Assessment of antigen-specific T cells

- Peripheral blood mononuclear cells will be exposed to E6, E7, and hTert-derived peptides. CD4- and CD8-specific T-cell IFN-γ production will be monitored by ELISpot IFN-γ. Similar experiments will be performed using TIL.

These experiments will allow us to determine the presence of antigen-specific T cells before and after treatment as well as the ability of combined vaccination and atezolizumab therapy to enhance the diversity of immune responses (epitope spreading).

A fresh tumor biopsy for TIL production proof of concept will be performed and centralized at baseline and at 2 months. Collection of tumor biopsies will be guided by ultrasound or CT scan. Methods for TIL culturing were the same as those used by the Rosenberg group (25).

Tumor samples obtained by biopsies or surgery at diagnosis will be centralized for the translational research program.

2.5.5 Quality-of-Life Assessment

A health-related QoL EORTC QLQ-C30 questionnaire will be collected:

- at inclusion,

- every 8 weeks until the end of treatment visit, and

- at the end of vaccine visit.

2.5.6 Data Analysis

For each patient enrolled in VolATIL study, the investigators will document all required data in the corresponding source documents.

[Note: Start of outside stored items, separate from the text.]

-- ==== Sys2Proof/Machine/ReconOps.lean ====
section
/-!
DEFINITION. The Recon slot: RNOP, RPRED, RSEL, RFIN and RCHK with the checks of R187, R189 and R193, and the writing of
records and lists (R191, R192).
-/

namespace Sys2Proof.Machine

/-- The fault of a Recon operation. -/
def recFlt (st : Status) : Flt := { st := st, unit := 3 }

/-- Reads and checks the parameter block of an operation (R187). `sel` says whether the operation takes MODE 2, for RPRED
and RSEL, whose KB is 1 (R190); `tok` and `ntok` bound the areas it reaches. -/
def State.param (s : State) (n pblk : Nat) (sel : Option Bool) (tok ntok : Nat) (env : Env) : State × Except Issue Param :=
  let a := pblk * 128
  let bad (s : State) : State × Except Issue Param := (s, .error (.stop s (recFlt 0x0750#16)))
  if !inScratch a 64 then bad s
  else
    let r := s.checked n 9 a 64 env ((s.stn n).sbytes a 64)
    match r.2 with
    | .error e => (r.1, .error e)
    | .ok bs =>
      let p := paramOf a bs
      let modeOk := match sel with
        | some b => b == (p.mode == 2) && (!b || p.kb == 1)
        | none => true
      let same := match (s.core n).pblk with
        | some q => q == a
        | none => true
      if paramOk p bs tok ntok && modeOk && same then (r.1, .ok p) else bad r.1

/-- The status that a generator gives when a Recon operation draws it without the role (R66, R189). -/
def Task.recRole (t : Task) (g role : Nat) : Option (Status × Nat) :=
  let rs := t.roles g
  if rs.contains role then none else if rs.isEmpty then some (0x0711#16, g) else some (0x0751#16, g)

/-- The first generator of a range that lacks the role. -/
def Task.recRoles (t : Task) (gb ng role : Nat) : Option (Status × Nat) :=
  (List.range ng).findSome? fun k => t.recRole (gb + k) role

def genFault (s : State) (x : Status × Nat) : Issue :=
  .stop s { st := x.1, idx := if x.1 = 0x0711#16 then x.2 else 0, aux := if x.1 = 0x0711#16 then 2 else 0, unit := 3 }

/-- Ticks until an RFIN in its ticks is over (R193). -/
def StCore.finLeft (c : StCore) : Nat := c.fins.foldl (fun m f => max m (f.due - c.tick)) 0

/-- RPRED and RSEL read and check their first input block (access 0) and the parameter block (access 1) as they issue. -/
def predBody (n : Nat) (sel : Bool) (istr pblk tok gb rsv : Nat) (env : Env) (s : State) : Issue :=
  let reg := (s.stn n).start.stream istr
  failIf (decide (rsv ≠ 0)) s (recFlt 0x0754#16) fun _ =>
  let q := s.param n pblk (some sel) tok 0 (env.of 1)
  match q.2 with
  | .error e => e
  | .ok p =>
    let s := q.1
    let c := s.core n
    let need := max (c.recFree - c.tick) c.finLeft
    busy s n (decide (0 < need)) 0x0752#16 3 .recon need fun _ =>
    match c.task.recRoles gb p.gensUsed 1 with
    | some x => genFault s x
    | none =>
      match c.inputHandle reg with
      | .error st => .stop s { st := st, unit := if st = 0x0734#16 then 1 else 4 }
      | .ok h =>
        lateIf env h.scratch fun _ =>
        let d0 := c.tick + p.kb + 2
        let d1 := d0 + p.drawTicks
        let j : RecJob := { next := c.tick + 1, draw0 := d0, dec0 := d1, due := d1 + p.decTicks, par := p, tok := tok, sel := sel,
                            reg := reg, ins := [], mags := [], total := 0, s1 := lnsZero,
                            counts := List.replicate p.n (0, 0), gb := gb, ng := p.gensUsed, decs := 0, top := [], skips := [] }
        let r := s.reconBlock n j 0 (env.of 0)
        match r.2 with
        | .error e => e
        | .ok j =>
          .ok (r.1.modCore n fun c => { c with recs := c.recs ++ [j], recFree := d1, recVisible := j.due + 1,
                                               pblk := some p.addr })

/-- RPRED and RSEL (R188 to R190). -/
def predOp (n : Nat) (sel : Bool) (istr pblk tok gb rsv : Nat) (env : Env) (i : Instr) (s : State) : State :=
  slotOp n 2 i (predBody n sel istr pblk tok gb rsv env) s

/-- RNOP (R185); a reserved operation or field stops the task (R187). -/
def rnop (n code rsv : Nat) (i : Instr) (s : State) : State :=
  slotOp n 2 i (fun s => failIf (decide (code ≠ 0 ∨ rsv ≠ 0)) s (recFlt 0x0754#16) fun _ => .ok s) s

/-- The lines of a list are written in the ticks of the RFIN, spread evenly. -/
def State.touchSpread (s : State) (n a len t tf : Nat) : State :=
  let m := (a + len - 1) / 128 - a / 128 + 1
  (List.range m).foldl (fun (s : State) i => s.touchAt n 9 (t + 1 + i * tf / m) ((a / 128 + i) * 128) 1) s

/-- An RFIN leaves PBLK to the operations after it, from its issue on (R187). The gather list's lines are written in its ticks. -/
def rfinBody (n pblk ntok ga rsv : Nat) (env : Env) (s : State) : Issue :=
  failIf (decide (rsv ≠ 0)) s (recFlt 0x0754#16) fun _ =>
  let q := s.param n pblk none 0 ntok (env.of 1)
  match q.2 with
  | .error e => e
  | .ok p =>
    let s := q.1
    let c := s.core n
    let need := max (c.recVisible - c.tick) c.finLeft
    busy s n (decide (0 < need)) 0x0752#16 3 .recon need fun _ =>
    match if p.audlog = 0 then none else c.task.recRole ga 2 with
    | some x => genFault s x
    | none =>
      let tf := max 16 (ceilDiv ntok 4)
      let cnt := if c.fins.isEmpty then (unionList c.union p.n).length else 0
      let s := s.touchSpread n p.lista (4 + 2 * cnt) c.tick tf
      let job : FinJob := { due := c.tick + tf, issue := c.tick, par := p, ntok := ntok, ga := ga, words := [] }
      .ok (s.modCore n fun c => { c with fins := c.fins ++ [job], pblk := none })

/-- RFIN (R192). -/
def rfin (n pblk ntok ga rsv : Nat) (env : Env) (i : Instr) (s : State) : State :=
  slotOp n 2 i (rfinBody n pblk ntok ga rsv env) s

/-- Recon's port takes areas of any length in the present tick: each bank once, at its last line. -/
def State.touchBanks (s : State) (n : Nat) (areas : List (Nat × Nat)) : State :=
  let c := s.core n
  let ls := areas.flatMap fun a => (lineStarts a.1 a.2).map fun b => (bankLine c.task.image b, max a.1 b)
  (List.range 32).foldl (fun (s : State) b =>
    match ls.filter fun l => l.1.1 == b with
    | [] => s
    | l :: r =>
      let m := r.foldl (fun m x => if m.1.2 < x.1.2 then x else m) l
      s.touch n 9 m.2 1) s

/-- COUNT of the gather list at LISTA, as far as the entries are read. -/
def Station.listCount (x : Station) (p : Param) : Nat := min 4096 (le (x.sbytes p.lista 2) 0 2)

/-- The complement outputs of the gather list at LISTA (R202, R203). -/
def Station.complement (x : Station) (p : Param) : List Nat :=
  let cnt := x.listCount p
  let es := (List.range cnt).map fun k => le (x.sbytes (p.lista + 4 + 2 * k) 2) 0 2
  (List.range p.n).filter fun j => !es.contains (p.ofs + j)

/-- The misses of one audited block (R203): the elements compared and those that meet the comparison, with flags. -/
def Station.auditBlock (x : Station) (p : Param) (tok bi : Nat) (qs es : List Int) (scale : Lns) : Nat × Nat × FmtEv :=
  let js := (x.complement p).drop (512 * bi) |>.take 512
  let m := x.tabWord (p.reca + 576 * tok + 512) 0
  let lim := lnsSub m p.theta
  let rows := ((List.range js.length).zip js).map fun o =>
    let y := lnsOfElem (qs.getD o.1 0) (es.getD (o.1 / 64) 0) scale
    let th := if p.mode = 2 then lim.1 else x.theta p o.2
    (lnsGe (if p.mode = 1 then lnsAbs y.1 else y.1) th, y.2)
  (js.length, (rows.filter (·.1)).length, rows.foldl (fun e r => e.add r.2) (if p.mode = 2 then lim.2 else {}))

/-- The areas that RCHK reads beside its block, each with the number of its access: the gather list, the threshold table, the
record's M. -/
def Station.auditAreas (x : Station) (p : Param) (tok bi : Nat) : List (Nat × Nat × Nat) :=
  let js := ((x.complement p).drop (512 * bi)).take 512
  (2, p.lista, 4 + 2 * x.listCount p)
    :: (if p.mode = 2 then [(4, p.reca + 576 * tok + 512, 2)]
        else if p.tt && !js.isEmpty then
          [(3, p.ttab + 2 * js.headD 0, 2 * (js.getLastD 0 + 1 - js.headD 0))]
        else [])

/-- RCHK reads everything in its issue tick (R203, R222). -/
def rchkBody (n istr pblk tok bi rsv : Nat) (env : Env) (s : State) : Issue :=
  let reg := (s.stn n).start.stream istr
  failIf (decide (rsv ≠ 0)) s (recFlt 0x0754#16) fun _ =>
  let q := s.param n pblk none tok 0 (env.of 1)
  match q.2 with
  | .error e => e
  | .ok p =>
    let s := q.1
    let c := s.core n
    let need := max (c.recVisible - c.tick) c.finLeft
    busy s n (decide (0 < need)) 0x0752#16 3 .recon need fun _ =>
    match c.inputHandle reg with
    | .error st => .stop s { st := st, unit := if st = 0x0734#16 then 1 else 4 }
    | .ok h =>
      lateIf env h.scratch fun _ =>
      let r := s.readBlock n 9 h (srPos reg) (env.of 0) 3
      match r.2 with
      | .error e => e
      | .ok b =>
        let areas := (r.1.stn n).auditAreas p tok bi
        let k := stepsOver areas (r.1.touchBanks n (areas.map (·.2)), .ok ()) fun s _ (a : Nat × Nat × Nat) =>
          let d := s.checked n 9 a.2.1 a.2.2 (env.of a.1) []
          (d.1, d.2.map fun _ => ())
        match k.2 with
        | .error e => e
        | .ok _ =>
          let v := (k.1.stn n).auditBlock p tok bi (blockElems false b.1 b.2) b.1.es h.scale
          .ok (k.1.modCore n fun c =>
            let c := (((c.fmt v.2.2).count .recAudChk v.1).count .recMisses v.2.1).advance istr 1
            { c with recChk := c.tick + 2 })

/-- RCHK (R203). -/
def rchk (n istr pblk tok bi rsv : Nat) (env : Env) (i : Instr) (s : State) : State :=
  slotOp n 2 i (rchkBody n istr pblk tok bi rsv env) s

/-- The record of the oldest RPRED or RSEL, which is due, is written and the union updated (R191). -/
def State.writeRecon (s : State) (n : Nat) : State :=
  match (s.stn n).between, (s.stn n).dueRec with
  | true, some j =>
    let s := s.modStn n fun x => x.sput (j.par.reca + 576 * j.tok) (recordBytes j.skips j.recordM)
    s.modCore n fun c =>
      let c := (c.count .recTokens).count .recSkipped (j.skips.filter id).length
      { c with recs := c.recs.drop 1, union := unionWith c.union j.skips }
  | _, _ => s

/-- RECON_RECORD_WRITE (R190, R191). What `env` says meets Recon's first access in the ticks that pass first. -/
def reconRecordWrite (n : Nat) (env : Env) (s : State) : State :=
  match (s.stn n).between, (s.stn n).dueRec with
  | true, some j => s.afterIdle n j.due env fun s => s.writeRecon n
  | _, _ => s

/-- The words that a write of `len` bytes covers in part are read and checked first (R253): the first word and the last. -/
def State.partWords (s : State) (n a len : Nat) (env : Env) : State × Except Issue Unit :=
  let first := if a % 8 ≠ 0 ∨ len < 8 then [a / 8 * 8] else []
  let last := if (a + len) % 8 ≠ 0 ∧ (a + len) / 8 ≠ a / 8 then [(a + len) / 8 * 8] else []
  let ws := first ++ last
  stepsOver ((List.range ws.length).zip ws) (s, .ok ()) fun s _ p =>
    let d := s.checked n 9 p.2 8 (env.of p.1) []
    (d.1, d.2.map fun _ => ())

/-- The gather list and the audit list of an RFIN that is due are written and the union is cleared (R192). What `env` says meets the
words covered in part. -/
def State.writeLists (s : State) (n : Nat) (env : Env) : State :=
  match (s.stn n).between, (s.stn n).dueFin with
  | true, some j =>
    let p := j.par
    let js := unionList (s.core n).union p.n
    let ts := auditTokens p j.ntok j.words
    let gl := gatherListBytes p js
    let al := auditListBytes ts
    let r := s.partWords n p.lista gl.length env
    let q := r.1.partWords n p.alista al.length { env with nth := env.nth - 2 }
    match r.2, if env.nth < 2 then r.2 else q.2 with
    | .ok _, .ok _ =>
      ((if env.nth < 2 then r.1 else q.1).modStn n fun x => (x.sput p.lista gl).sput p.alista al).modCore n fun c =>
        let c := ((c.count .recEntries js.length).count .recSlots p.n).count .recAudSel ts.length
        { c with fins := c.fins.drop 1, union := 0 }
    | .error e, _ => r.1.settleIssue n e ((s.core n).tick - 1)
    | _, .error e => q.1.settleIssue n e ((s.core n).tick - 1)
  | _, _ => s

/-- RFIN_LISTS_WRITE (R192). -/
def rfinListsWrite (n : Nat) (env : Env) (s : State) : State :=
  match (s.stn n).between, (s.stn n).dueFin with
  | true, some j => s.afterIdle n j.due Env.clean fun s => s.writeLists n env
  | _, _ => s

/-! ### The meanings -/

def execRnop (n : Stn) (code : BitVec 4) (rsv : BitVec 36) (s : State) : Host.Outcome State Fault Refusal :=
  .next (rnop n code.toNat rsv.toNat (.rnop n code rsv) s)
def execRpred (n : Stn) (istr : BitVec 2) (pblk : BitVec 18) (tok : BitVec 7) (gb : BitVec 6) (rsv : BitVec 3) (env : Env)
    (s : State) : Host.Outcome State Fault Refusal :=
  .next (predOp n false istr.toNat pblk.toNat tok.toNat gb.toNat rsv.toNat env (.rpred n istr pblk tok gb rsv env) s)
def execRsel (n : Stn) (istr : BitVec 2) (pblk : BitVec 18) (tok : BitVec 7) (gb : BitVec 6) (rsv : BitVec 3) (env : Env)
    (s : State) : Host.Outcome State Fault Refusal :=
  .next (predOp n true istr.toNat pblk.toNat tok.toNat gb.toNat rsv.toNat env (.rsel n istr pblk tok gb rsv env) s)
def execRfin (n : Stn) (pblk : BitVec 18) (ntm1 : BitVec 7) (ga : BitVec 6) (rsv : BitVec 5) (env : Env) (s : State)
    : Host.Outcome State Fault Refusal :=
  .next (rfin n pblk.toNat (ntm1.toNat + 1) ga.toNat rsv.toNat env (.rfin n pblk ntm1 ga rsv env) s)
def execRchk (n : Stn) (istr : BitVec 2) (pblk : BitVec 18) (tok : BitVec 7) (bi : BitVec 3) (rsv : BitVec 6) (env : Env)
    (s : State) : Host.Outcome State Fault Refusal :=
  .next (rchk n istr.toNat pblk.toNat tok.toNat bi.toNat rsv.toNat env (.rchk n istr pblk tok bi rsv env) s)
def execReconRecordWrite (n : Stn) (env : Env) (s : State) : Host.Outcome State Fault Refusal :=
  .next (reconRecordWrite n env s)
def execRfinListsWrite (n : Stn) (env : Env) (s : State) : Host.Outcome State Fault Refusal := .next (rfinListsWrite n env s)

end Sys2Proof.Machine
end

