/-- A read of the codec of a Station, of the scratchpad or of the Range, whose checks and errors end the task (R296, R305, R318, R319, R326,
R353). In DETECT mode the codec reads again a scratchpad word in which it finds an error (DESIGN CHOICE, log entry 140: no step has begun or none goes on that
a re-run could repeat), and an error that stands ends the task. -/
def State.codecRead (s : State) (n : Nat) (scratch : Bool) (p a len : Nat) (env : Env) : State × Except Flt (List Byte) :=
  if scratch then
    if !inScratch a len then (s, .error { st := 0x0762#16, addr := scrAddr a, unit := 5 })
    else
      let r := s.checked n 2 a len env ((s.stn n).sbytes a len)
      match r.2 with
      | .ok bs => (r.1, .ok bs)
      | .error (.stop s' f) => (s', .error f)
      | .error (.rerun s' w) =>
        if ((s'.stn n).flipsAt a len).isSome then (s', .error { st := 0x0361#16, addr := scrAddr w, unit := 5 })
        else (s', .ok ((s'.stn n).sbytes a len))
      | .error _ => (r.1, .ok ((s.stn n).sbytes a len))
  else
    let r := s.stnRead n p a len env
    (r.1, match r.2 with
      | .ok bs => .ok bs
      | .error x => .error { st := x.1, addr := x.2, unit := 5 })

/-- The d integers of token i of a compressed block: its key (`v` false) or value. -/
def tokenVec (b : Book) (blk : List Byte) (d i : Nat) (v : Bool) : List Int :=
  (List.range (d / 8)).flatMap fun j =>
    let o := 8 + d / 2 * i + 2 * j + (if v then d / 4 else 0)
    b.vec (le blk o 1) (le blk (o + 1) 1)

/-- A sub-block of integers in units of 2^E, its exponent chosen as in R54: an element beyond the bound is clipped, every other is rounded
to nearest, ties to even, with no dither (R351). -/
def codecSub (w : Nat) (e : Int) (as : List Int) : SubBlock :=
  let r := drainSub (-64) 63 false (qmaxOf false w) e as (List.replicate 64 0)
  { r with qs := (as.zip r.qs).map fun p =>
      if 0 < r.clips ∧ overBound (qmaxOf false w) (r.e - e) p.1 then p.2 else shiftEven p.1 (e - r.e) }

/-- A plane-major packed block of integers in units of 2^E (R351). -/
def codecBlock (w : Nat) (e : Int) (vs : List Int) : List Byte :=
  (blockOf true false w ((chunks 64 8 (fit 0 512 vs)).map (codecSub w e))).1

/-- The size of a compressed block (R350). -/
def kvSize (d : Nat) : Nat := 8 + 32 * d

/-- The compressed blocks of a handle from block `k` on with the codebook of each; the read of block k is access `at_ + k` of the command. -/
def State.kvRead (s : State) (n : Nat) (t : Task) (h : Handle) (d at_ k : Nat) (env : Env)
    : Nat → State × Except Flt (List (Book × List Byte))
  | 0 => (s, .ok [])
  | m + 1 =>
    let r := s.codecRead n h.scratch t.desc.parcel (h.base + k * kvSize d) (kvSize d) (env.of (at_ + k))
    match r.2 with
    | .error f => (r.1, .error f)
    | .ok b =>
      let hd := le b 0 8
      match r.1.book t.desc (bits hd 19 8) (bits hd 1 0) with
      | none => (r.1, .error { st := 0x0391#16, unit := 5 })
      | some bk =>
        let q := State.kvRead r.1 n t h d at_ (k + 1) env m
        (q.1, q.2.map fun l => (bk, b) :: l)

/-- The plane-major blocks of the layout of R348 that compressed blocks decode to: one for each token's key, or for each dimension of each
half-block of values. -/
def decodedBlocks (bs : List (Book × List Byte)) (d pitch : Nat) (v : Bool) : List (List Byte) :=
  let toks := bs.flatMap fun b => (List.range 64).map fun i => (b.1.e, tokenVec b.1 b.2 d i v)
  if !v then toks.map fun x => codecBlock pitch x.1 x.2
  else
    (chunks 512 (toks.length / 512) toks).flatMap fun half =>
      let e := (half.map (·.1)).foldl min 127
      (List.range d).map fun c => codecBlock pitch e (half.map fun x => shiftEven (x.2.getD c 0) (x.1 - e))

/-- Decodes one handle into the layout of R348, or the fault that ends the task. -/
def State.decodeHandle (s : State) (n : Nat) (t : Task) (h : Handle) (at_ : Nat) (env : Env) : State × Option Flt :=
  let w := codecWord h.scale
  match t.handles[w.dst]? with
  | none => (s, none)
  | some g =>
    let r := s.kvRead n t h w.d at_ 0 env h.kvBlocks
    match r.2 with
    | .error f => (r.1, some f)
    | .ok bs =>
      let out := decodedBlocks bs w.d g.pitch (w.cmode != 1)
      let s := r.1.modStn n fun x => ((List.range out.length).zip out).foldl (fun x p => x.sput (g.blockAt p.1) p.2) x
      (s.modCore n fun c => c.count .kvcDec (64 * w.d * bs.length), none)

/-- The decode handles of a task. -/
def Task.decodes (t : Task) : List Handle := t.handles.filter fun h => h.codec t.desc.kind && (codecWord h.scale).cmode != 3

/-- Whether the decode of a task's handles overlaps the task before it: the same Parcel, and no DST extent in a bank to which that task's
port map gives a port (R353). -/
def State.overlaps (s : State) (n : Nat) (t : Task) : Bool :=
  match (s.stn n).prev with
  | none => false
  | some (p, im) => p == t.desc.parcel && t.decodes.all fun h => match t.handles[(codecWord h.scale).dst]? with
      | none => true
      | some g => (linesOf t.image g.base (g.nblk * g.unit)).all fun l => im.port.getD l.1 0 == 0

/-- The ticks that a Station waits for its decoders: they work side by side, each on one handle, at 64 elements a tick (R353). A decode that
overlaps the task before it is taken to end with it (DESIGN CHOICE, log entry 97). -/
def State.stageTicks (s : State) (n : Nat) (t : Task) : Nat :=
  if s.overlaps n t then 0 else (t.decodes.map fun h => h.kvBlocks * (codecWord h.scale).d).foldl max 0

/-- Decodes every decode handle of a task before its first bundle (R353), or ends at the first fault. Access 0 of the command is the read of
the image. -/
def State.decodeAll (s : State) (n : Nat) (t : Task) (env : Env) : State × Option Flt :=
  let s := s.modCore n fun c => c.count .kvcStage (s.stageTicks n t)
  let r := t.decodes.foldl (fun (r : Nat × State × Option Flt) h => match r.2.2 with
    | some _ => r
    | none => (r.1 + h.kvBlocks, r.2.1.decodeHandle n t h r.1 env)) (1, s, none)
  r.2

/-! ### Encoding (R352, R353) -/

/-- The index of the entry at least distance, the lower among equals; values in units of 2^m, entries in units of 2^(m + sh). -/
def nearest (es : List (List Int)) (sh : Int) (x : List Int) : Nat :=
  let dist (v : List Int) : Nat := ((x.zip v).map fun p => (p.1 - shiftEven p.2 sh).natAbs).sum
  let r := ((List.range es.length).zip es).foldl (fun (a : Option (Nat × Nat)) p =>
    let k := dist p.2
    match a with
    | none => some (p.1, k)
    | some b => if k < b.2 then some (p.1, k) else a) none
  (r.map (·.1)).getD 0

/-- The two indices of a sub-vector. `x` holds integers in units of 2^m with m ≤ E. -/
def encodeSub (b : Book) (m : Int) (x : List Int) : Nat × Nat :=
  let sh := b.e - m
  let i := nearest b.s1 sh x
  let r := (x.zip (b.s1.getD i [])).map fun p => p.1 - shiftEven p.2 sh
  (i, nearest b.s2 sh r)

/-- The codes of a vector: the two indices of each of its d/8 sub-vectors (R350, R352). -/
def encodeVec (b : Book) (m : Int) (d : Nat) (x : List Int) : List Byte :=
  (chunks 8 (d / 8) (fit 0 d x)).flatMap fun v => let r := encodeSub b m v; natLe 1 r.1 ++ natLe 1 r.2

/-- The compressed block of 64 tokens' keys and values in units of 2^m, under generation `gen` of a set (R350). -/
def encodeBlock (b : Book) (m : Int) (d set gen : Nat) (toks : List (List Int × List Int)) : List Byte :=
  natLe 8 (gen % 4 + set <<< 8) ++ (List.range 64).flatMap fun i =>
    let x := toks.getD i ([], [])
    encodeVec b m d x.1 ++ encodeVec b m d x.2

/-- The elements of a plane-major block in units of 2^m. -/
def blockInts (bs : List Byte) (m : Int) : List Int :=
  let h := hdrOf bs
  ((blockElems true h (bs.drop 8)).zip (List.range 512)).map fun p => shiftEven p.1 (h.es.getD (p.2 / 64) 0 - m)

These data will then be entered in the electronic case report form (eCRF), which will be accessible only to authorized persons a secured web connection. One eCRF will be created for each patient. The investigator has the responsibility for its completion, proof reading, and its approval after the final verification for the authenticity and accuracy of all entered data. University Hospital of Besançon (Sponsor) will ensure that the study is conducted in accordance with the Good Clinical Practice guidelines and all applicable local laws and that the rights, security, and wellbeing of the patient are respected. The Sponsor will perform source document verification and validation as well as request clarification to ensure the accuracy, completeness, and reliability of data. At the end of the data handling process, a data review meeting will be held to prepare the database lock. After the database lock, data will be transferred into SAS format. Methodology and Quality of Life Unit in Oncology from the University Hospital of Besançon will produce statistical analyses.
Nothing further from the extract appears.